What works in the US is free-market economics.  We have a model for successful, plentiful, and inexpensive health care — in fact, a few of them.  Lasik and cosmetic surgery specialties do not get insurance coverage or Medicare, and so patients must pay directly for the services.  That not only forces consumers to choose carefully when selecting a practitioner, it also forces providers to become cost efficient.  The demand and the lower overhead in billings drives doctors into the specialties, so there is no artificial shortage of providers, as a look at any town’s billboards or Yellow Pages will make plain.

Instead of trying to reinvent the broken wheel of statism, we should focus on reforming the rest of the health-care system so that it works more like Lasik and cosmetic surgery, whose markets function properly.

In that same vein, Sally Satel exposes the latest bit of dishonesty from the opponents of a compensation system for live kidney donors, which Satel belives would eliminate the shortage of transplant organs:

Rarely does NKF appeal to reliable data to support their opposition to even pilot trials of incentives (a proposal the foundation actually endorsed in the 1990s). But when they do, they bungle it.

Here is late NKF chairman, Charles B. Fruit, writing in USA Today in 2006:

Payment stands as an affront to those families that have already donated organs of loved ones out of charity. There is evidence to suggest it might prove similarly offensive to future donors. In 2005, the National Survey of Organ Donation found that 10.8% of those polled would be less likely to grant consent for the organs of a deceased family member to be used for transplant if they were offered payment; 68% said they would be neither more nor less likely to grant consent. Thus, there is little data to show that financial incentives would increase donation rates.

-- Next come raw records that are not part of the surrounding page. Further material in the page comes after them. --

/-- ROW_ALLOCATE, R250, R251, R295, R70: kind 0 a user row, 1 the row of a BLOCK_WRITE on layer L, 2 a spare row for
the copies of layer L, 3 the catalogue row; `time` is the rail's prediction for the first preamble bit (R253). -/
def execRowAllocate (p : Fin 32) (L kind : Fin 4) (time : Nat) (s : State) : Host.Outcome State Fault Refusal :=
  serve s fun d =>
    match kind.val with
    | 0 => d.allocUser p time
    | 1 => d.allocFixed p L time
    | 2 => d.allocSpare p L time
    | _ => d.allocCatalogue p time

/-! ### The write path (R253 to R257, R85 to R88) -/

/-- KIND of a block header. -/
def BlkKind.code : BlkKind → Nat
  | .take => 1
  | .raw => 2
  | .parity => 3
  | .catalogue => 4

/-- Header bytes 0 to 119 of a block in a row (Table 02-11, R253, R265, R296). -/
def Dev.headerOf (d : Dev) (b : Blk) (rw : RowWrite) (pba : Nat) : Bytes :=
  let orig := b.orig.getD pba
  if b.header ≠ [] then
    -- the copy's header is that of the recovered block with the changes of R296
    let h := overwrite (slice b.header 0 120) 3 [b.flags]
    overwrite (overwrite (overwrite h 4 (le 4 pba ++ le 4 orig)) 40 (le 4 rw.epoch)) 52 (le 8 rw.time)
  else
    let g := (d.stripe? b.stripe).map Stripe.geometry
    let riraiz := b.kind == .take || b.kind == .parity
    let counts := match g with
      | some g => if riraiz then [b.member, geometryD g, geometryM g, 0] else [0, 0, 0, 0]
      | none => if riraiz then [b.member, 0, 0, 0] else [0, 0, 0, 0]
    le 2 0x5146 ++ [b.kind.code, b.flags] ++ le 4 pba ++ le 4 orig
      ++ (if riraiz then le 8 b.take ++ le 8 b.offset ++ le 8 b.stripe else zeros 24) ++ counts
      ++ le 4 rw.epoch ++ le 8 b.hostTime ++ le 8 rw.time ++ le 2 rw.devnum ++ zeros 58

/-- The 65,664 data bytes of a block: header with its CRC (R65), then the user bytes. -/
def blockData (header user : Bytes) : Bytes :=
  let h := slice header 0 120
  h ++ le 4 (crc32c (h ++ user)) ++ zeros 4 ++ user

/-- Runs of one level in a string of recorded levels, with their lengths. -/
def runsOf : List Bool → List (Bool × Nat)
  | [] => []
  | b :: bs =>
    match runsOf bs with
    | (c, n) :: rest => if b = c then (c, n + 1) :: rest else (b, 1) :: (c, n) :: rest
    | [] => [(b, 1)]

/-- dTtop of mark class m after space class q. -/
def WsSet.dttop (st : WsSet) (m q : Nat) : Int := (if q = 0 then st.dttop0 else st.dttop1).getD m 0

/-- R85: the pulses of an nT mark that starts at t after a space of class q. -/
def markPulses (st : WsSet) (t : Int) (n q : Nat) : List (Int × Int) :=
  let m := min (n - 2) 3
  let first := t + st.dttop m q
  if n ≤ 2 then [(first, t + 64 - (st.tcl.getD 0 0 : Nat))]
  else
    let last := t + 32 * n - (st.tcl.getD m 0 : Nat)
    (first, first + (st.ttop.getD (m - 1) 0 : Nat))
      :: ((List.range (n - 3)).map fun (i : Nat) => (t + 32 * ((i : Int) + 1), t + 32 * ((i : Int) + 1) + st.tmp))
      ++ [(last - (st.tlp.getD (m - 1) 0 : Nat), last)]

/-- The pulses of a run of levels; R572 classes the space before each mark, and the first mark takes class 1. -/
def trainOf (st : WsSet) : Int → Nat → List (Bool × Nat) → List (Int × Int)
  | _, _, [] => []
  | t, q, (mark, n) :: rest =>
    if mark then markPulses st t n q ++ trainOf st (t + 32 * n) 1 rest
    else trainOf st (t + 32 * n) (if t = 0 then 1 else if n = 2 then 0 else 1) rest

/-- R86: pulses that would leave a low stretch shorter than 6/32 T become one. -/
def mergePulses : List (Int × Int) → List (Int × Int)
  | [] => []
  | a :: rest =>
    match mergePulses rest with
    | b :: more => if b.1 - a.2 < 6 then (min a.1 b.1, max a.2 b.2) :: more else a :: b :: more
    | [] => [a]

/-- R86: no pulse is shorter than 6/32 T; it is lengthened at its end. -/
def lengthen (l : List (Int × Int)) : List (Int × Int) := l.map fun a => (a.1, max a.2 (a.1 + 6))

/-- R257: a high stretch that would run into a wedge window is split there, and a remnant shorter than 6/32 T is not
emitted. -/
def cutPulse (cuts : List Int) (a : Int × Int) : List (Int × Int) :=
  match cuts.find? fun c => decide (a.1 < c ∧ c < a.2) with
  | some c => [(a.1, c), (c, a.2)].filter fun b => decide (6 ≤ b.2 - b.1)
  | none => [a]

/-- Data periods of a band that lie before wedge window w. -/
def beforeWindow (b w : Nat) : Nat :=
  let n := railPeriods b
  (16 * w * n + 3072) / 6144 + 44 - w * ceilDiv n 9600

/-- The places of a row's data-period stream at which wedge windows stand, in 1/32 channel bit. -/
def windowCuts (row : Nat) : List Int :=
  let b := rowBand row
  let start := 1600000 + 76720 * row - (List.range b).foldl (fun n x => n + dataPeriods x) 0
  let here := (List.range 384).map fun w => (beforeWindow b w : Int) - start
  let next := (List.range 384).map fun w => (beforeWindow (b + 1) w : Int) + dataPeriods b - start
  ((here ++ next).filter fun x => decide (0 ≤ x ∧ x ≤ 76720)).map (384 * ·)

/-- R88: the latency of lane k in grid steps at the present channel rate, rounded down. -/
def Dev.latencySteps (d : Dev) (p k row : Nat) : Int :=
  let r := (bandRadius (rowBand row) 1536).toNat / 8
  let rpm := (d.rdS .spSpeed [spindleOf p]).natAbs
  d.rd .pkWstbLatency [p, k - 1] * 64 * 3141592653589793 * r * rpm / (2880 * 10 ^ 27)

/-- Table 01-6: channel bits by which spot s trails S0. -/
def spotOffset (s : Nat) : Int := if s ≤ 7 then 250 * s else if s = 15 then -250 else 250 * ((s : Int) - 7) + 625

/-- R20: where S0 stands, in 1/64 channel bit of the rail, when spot s is at rail bit x. -/
def Dev.spotPlace (d : Dev) (p s : Nat) (x : Int) : Int := 64 * (x + spotOffset s) + d.rdS .rcDeskew [p, s]

/-- What lane k of a row puts out: the place of its first preamble bit (R20), the recorded levels (R255, R256) and the pulse
train (R85 to R88, R257). The advance of R88 moves the edges of the train in the data-period stream; the edges that a wedge window
makes stand at the window (DEDUCED, log entry 60). -/
def Dev.laneOut (d : Dev) (p : Nat) (rw : RowWrite) (e : Nat × Nat) : Option Msg :=
  (d.blk? e.2).map fun b =>
    let data := blockData (d.headerOf b rw (pbaOf p rw.layer e.1 rw.row)) b.data
    let levels := nrzi false (blockBits data)
    let raw := trainOf rw.set 0 1 (runsOf levels)
    let lat := d.latencySteps p e.1 rw.row
    let pulses := (mergePulses (lengthen (mergePulses raw))).map fun a => (a.1 - lat, a.2 - lat)
    .lane p e.1 rw.row (d.spotPlace p e.1 ((rowSpans rw.row).headD (0, 0)).1) levels
      (pulses.flatMap (cutPulse (windowCuts rw.row)))
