/-- R17, R80, R161, R202, R209: lane k may be read: S0 and Sk are enabled, MTO p is locked at a rate at which the channels operate,
the sled follows, and Sk and every enabled neighbour that the canceller uses have a valid deskew. -/
def Dev.mayRead (d : Dev) (p k : Nat) : Bool :=
  d.spotOn p 0 && d.spotOn p k && d.on .pkMtoLock [p] && d.channelRuns p && d.slSt p == slFollow && d.deskewOk p k
    && (!d.on .rcItiEn [p] || [k - 1, k + 1].all fun s => 7 < s || !d.spotOn p s || d.deskewOk p s)

/-- The pass that lane k of a row belongs to, begun when it reads another row, the same lane again, or is a re-read: the
dropouts that have ended on data spots since the last one are those of this pass. -/
def Dev.beginPass (d : Dev) (pba : Nat) (again : Bool) : Dev :=
  let p := pbaSurface pba
  let k := pbaLane pba
  let pk := d.pkS p
  let row := some (rowKey pba)
  let same := !again && pk.passRow == row && !pk.passLanes.contains k
  let d := d.updPk p fun x => { x with
    passRow := row, passLanes := k :: (if same then pk.passLanes else []),
    passSpots := if same then pk.passSpots else [] }
  let first := (rowPlace (rowSpans (pbaRow pba))).1
  (List.range 8).foldl (fun (d : Dev) s => d.updSpot p s fun q => { q with
    seen := ((if same ∨ (!again ∧ pk.passRow ≠ row) then q.seen else []) ++ q.drops).filter fun (e : Nat × Nat) =>
      decide (first ≤ e.2), drops := [] }) d

/-- The record of a read that the marks of the rail have seen begin. -/
def Dev.readBegun (d : Dev) (pba : Nat) : Option ReadDue := (d.pkS (pbaSurface pba)).reading.find? fun r => r.pba == pba

/-- R203, R248: the settings and the equaliser at the start of a read that no mark of the rail has seen begin. -/
def Dev.lateStart (d : Dev) (pba : Nat) : Dev :=
  let p := pbaSurface pba
  if (d.readBegun pba).isSome then d
  else (d.applyRc p (fun s => s == pbaLane pba) (d.sinceStart p (rowKey pba))).setEqualiser p (pbaRow pba)

/-- R203, R215, R248: the start of the read of a block on its lane. -/
def Dev.startBlock (d : Dev) (pba : Nat) : Dev :=
  ((d.lateStart pba).beginPass pba false).loadTaps (pbaSurface pba) (pbaLane pba) (pbaLayer pba)

/-- R202, R240, R248: S0 comes to another row: the reads of that row that can be made begin, with the settings written by then;
those of rows before the last one are over. -/
def Dev.rowBegins (d : Dev) (p : Nat) : Dev :=
  let now := d.rowUnder p
  if now = (d.pkS p).rowBegun then d
  else
    let again := (d.ladder.filter fun e =>
      e.rereading && !e.waiting && !e.seekFirst && pbaSurface e.pba == p && now == some (rowKey e.pba)).map Ladder.pba
    let starts := if (d.rowNow p).isSome then [] else (d.readingRow p 0 ++ again).filter fun a => d.mayRead p (pbaLane a)
    let d := match starts with
      | [] => d
      | a :: _ => (d.applyRc p (fun s => starts.any fun a => pbaLane a == s) fun _ => false).setEqualiser p (pbaRow a)
    d.updPk p fun k => { k with
      rowBegun := now,
      reading := (k.reading.filter fun r => now == some (rowKey r.pba + 1)) ++ starts.map fun a => { pba := a } }

/-- R218: the samples of neighbour spot s that the canceller takes, from one rail bit before the block to one after. -/
def Dev.neighbour (d : Dev) (p s row : Nat) (x : List Int) : List Int :=
  if !d.spotOn p s || !d.deskewOk p s then []
  else
    let place := rowPlace (rowSpans row)
    let mute := covered (windowsNear (rowBand row) place.1 (place.1 + place.2 : Nat) ++ d.presentFlags p s s 0)
      ((place.1 : Int) - 1) (place.2 + 2)
    List.zipWith (fun m v => if m then 0 else adcCode v) mute (x.drop 6)

/-- R217, R218: the rail of the next band on the same span: ±64 codes, or its target at level 5 (R288), 0 in wedge
windows. -/
def outerRailSamples (L row scale : Nat) (target : Bool) : List Int :=
  let spans := rowSpans row
  let place := rowPlace spans
  let b := rowBand row
  let base := 12 * railBase b
  let mute := covered (windowsNear b place.1 (place.1 + place.2 : Nat)) ((place.1 : Int) - 1) (place.2 + 2)
  mute.zipIdx.map fun (e : Bool × Nat) =>
    let x := place.1 + e.2 - 1
    let mark := fun i => outerRail L b base (x - i)
    if e.1 then 0
    else if target then targetOf scale (mark 0) (mark 1) (mark 2) (mark 3) / 512
    else if mark 0 then -64 else 64

/-- R288: the recorded levels of lane k of a row, when it is known: what it passed with, or blank. -/
def Dev.knownLevels (d : Dev) (p L k row : Nat) : Option (List Bool) :=
  let pba := pbaOf p L k row
  match tfind (d.pkS p).known pba with
  | some (some bytes) => some (nrzi false (blockBits bytes))
  | some none => some (List.replicate blockLength false)
  | none =>
    let unrecorded := match tfind (d.pkS p).occupied (2 ^ 17 * L + row) with
      | some lanes => !lanes.isEmpty && !lanes.contains k
      | none => d.neverAllocated pba
    if unrecorded then some (List.replicate blockLength false) else none

/-- R288: the samples of neighbour lane k at level 5: the targets of a known lane's levels, measured samples elsewhere. -/
def Dev.neighbourFive (d : Dev) (p L k row : Nat) (x : List Int) : List Int :=
  match if 1 ≤ k then d.knownLevels p L k row else none with
  | none => d.neighbour p k row x
  | some levels =>
    let spans := rowSpans row
    let measured := d.neighbour p k row x
    measured.getD 0 0 :: alongRail (rowPlace spans).1 spans (targetsOf (d.rd .rcFirScale [p]) false false false levels)
      ++ [measured.getD ((rowPlace spans).2 + 1) 0]

/-- FIR and canceller of lane k over a row, with its neighbours as they were sampled, or at level 5 as they are known (R216 to
R218, R288). -/
def Dev.lanePass (d : Dev) (p L k row : Nat) (again fifth : Bool) (start : Taps) (runs : List SpotRun) :
    List Int × PassEnd :=
  let first : Int := (rowPlace (rowSpans row)).1 - 7
  let x := fun (s : Nat) => d.samplesAt p s runs first
  let side := fun (s : Nat) => if fifth then d.neighbourFive p L s row (x s) else d.neighbour p s row (x s)
  let outer := if k = 7 then outerRailSamples L row (d.rd .rcFirScale [p]) fifth else side (k + 1)
  d.equalise p k row 7 again start (x k) (side (k - 1)) outer

/-- A pass of the data spot of a block's lane: level-0 reads from the present taps, re-reads of the ladder from those of the
level-0 read (R284), and at level 5 with known neighbours (R288). -/
def Dev.livePass (d : Dev) (pba : Nat) (again fifth : Bool) (start : Taps) (r : SpotRead) : LivePass × PassEnd :=
  let p := pbaSurface pba
  let k := pbaLane pba
  let spans := rowSpans (pbaRow pba)
  let e := d.lanePass p (pbaLayer pba) k (pbaRow pba) again fifth start r.runs
  let l := d.detected p spans e.1
  ({ levels := l.map Prod.fst, rel := l.map Prod.snd, marks := d.passMarks p k k spans }, e.2)

/-- A block of the row that a command of its own ends in this revolution: at level 0, or as a re-read of the ladder. -/
def Dev.laneRead (d : Dev) (pba : Nat) : Bool :=
  d.mayRead (pbaSurface pba) (pbaLane pba) && (match d.ladder.find? fun e => e.pba == pba with
    | some e => e.rereading && !e.waiting && !e.seekFirst
    | none => d.neededNow pba || d.railWait.any fun w => w.pba == pba)

/-- R202, R210, R213, R216: while a lane of the pickup is read, every other enabled spot is sampled, and every data spot, its
deskew valid or not, passes through FIR and canceller, where gain, taps and deskew follow. `done` are the lanes of the pass. -/
def Dev.otherLanes (d : Dev) (pba : Nat) (done : List Nat) (runs : List SpotRun) : Dev :=
  let p := pbaSurface pba
  let L := pbaLayer pba
  let row := pbaRow pba
  let first : Int := (rowPlace (rowSpans row)).1
  let idle := d.idleSpots p runs fun s =>
    decide (1 ≤ s ∧ s ≤ 7) && !done.contains s && !d.laneRead (pbaOf p L s row)
  let d := idle.foldl (fun (d : Dev) s => d.betweenBlocks p s runs first) d
  let ends := idle.map fun s => (s, (d.lanePass p L s row false false (d.laneTaps p s) runs).2)
  let d := d.sampleOthers p row runs fun s => decide (1 ≤ s ∧ s ≤ 7)
  (ends.foldl (fun (d : Dev) e => d.spotEnd p e.1 false e.2) d).spotsTaken p idle

/-- R288: a position of a row is known, with its recorded data bytes or blank. What is known of other rows is kept while one
of their blocks is on the ladder. -/
def Dev.noteKnown (d : Dev) (pba : Nat) (v : Option Bytes) : Dev :=
  let p := pbaSurface pba
  let keep := fun (a : Nat) => rowKey a == rowKey pba
    || d.ladder.any fun e => pbaSurface e.pba == p && rowKey e.pba == rowKey a
  d.updPk p fun k => { k with known := tset (k.known.filter fun e => keep e.1) pba v }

The astute and altruistic Virginia Postrel called attention to Fruit’s “misleading math exercise,” as she called it: “to round the figures a bit, 70 percent would be unaffected, and 11 percent would be less likely to grant consent. What happened to the other 19 percent? They were, ahem, conveniently left out—because they would be more likely to grant consent. That’s what’s called a net increase,” she wrote.

Be sure to read it all.

Ramirez has a terrific collection of his works: Everyone Has the Right to My Opinion, which covers the entire breadth of Ramirez’ career, and it gives a fascinating look at political history.  Read my review here, and watch my interviews with Ramirez here and here.  And don’t forget to check out the entire IBD site, while individual investors still exist.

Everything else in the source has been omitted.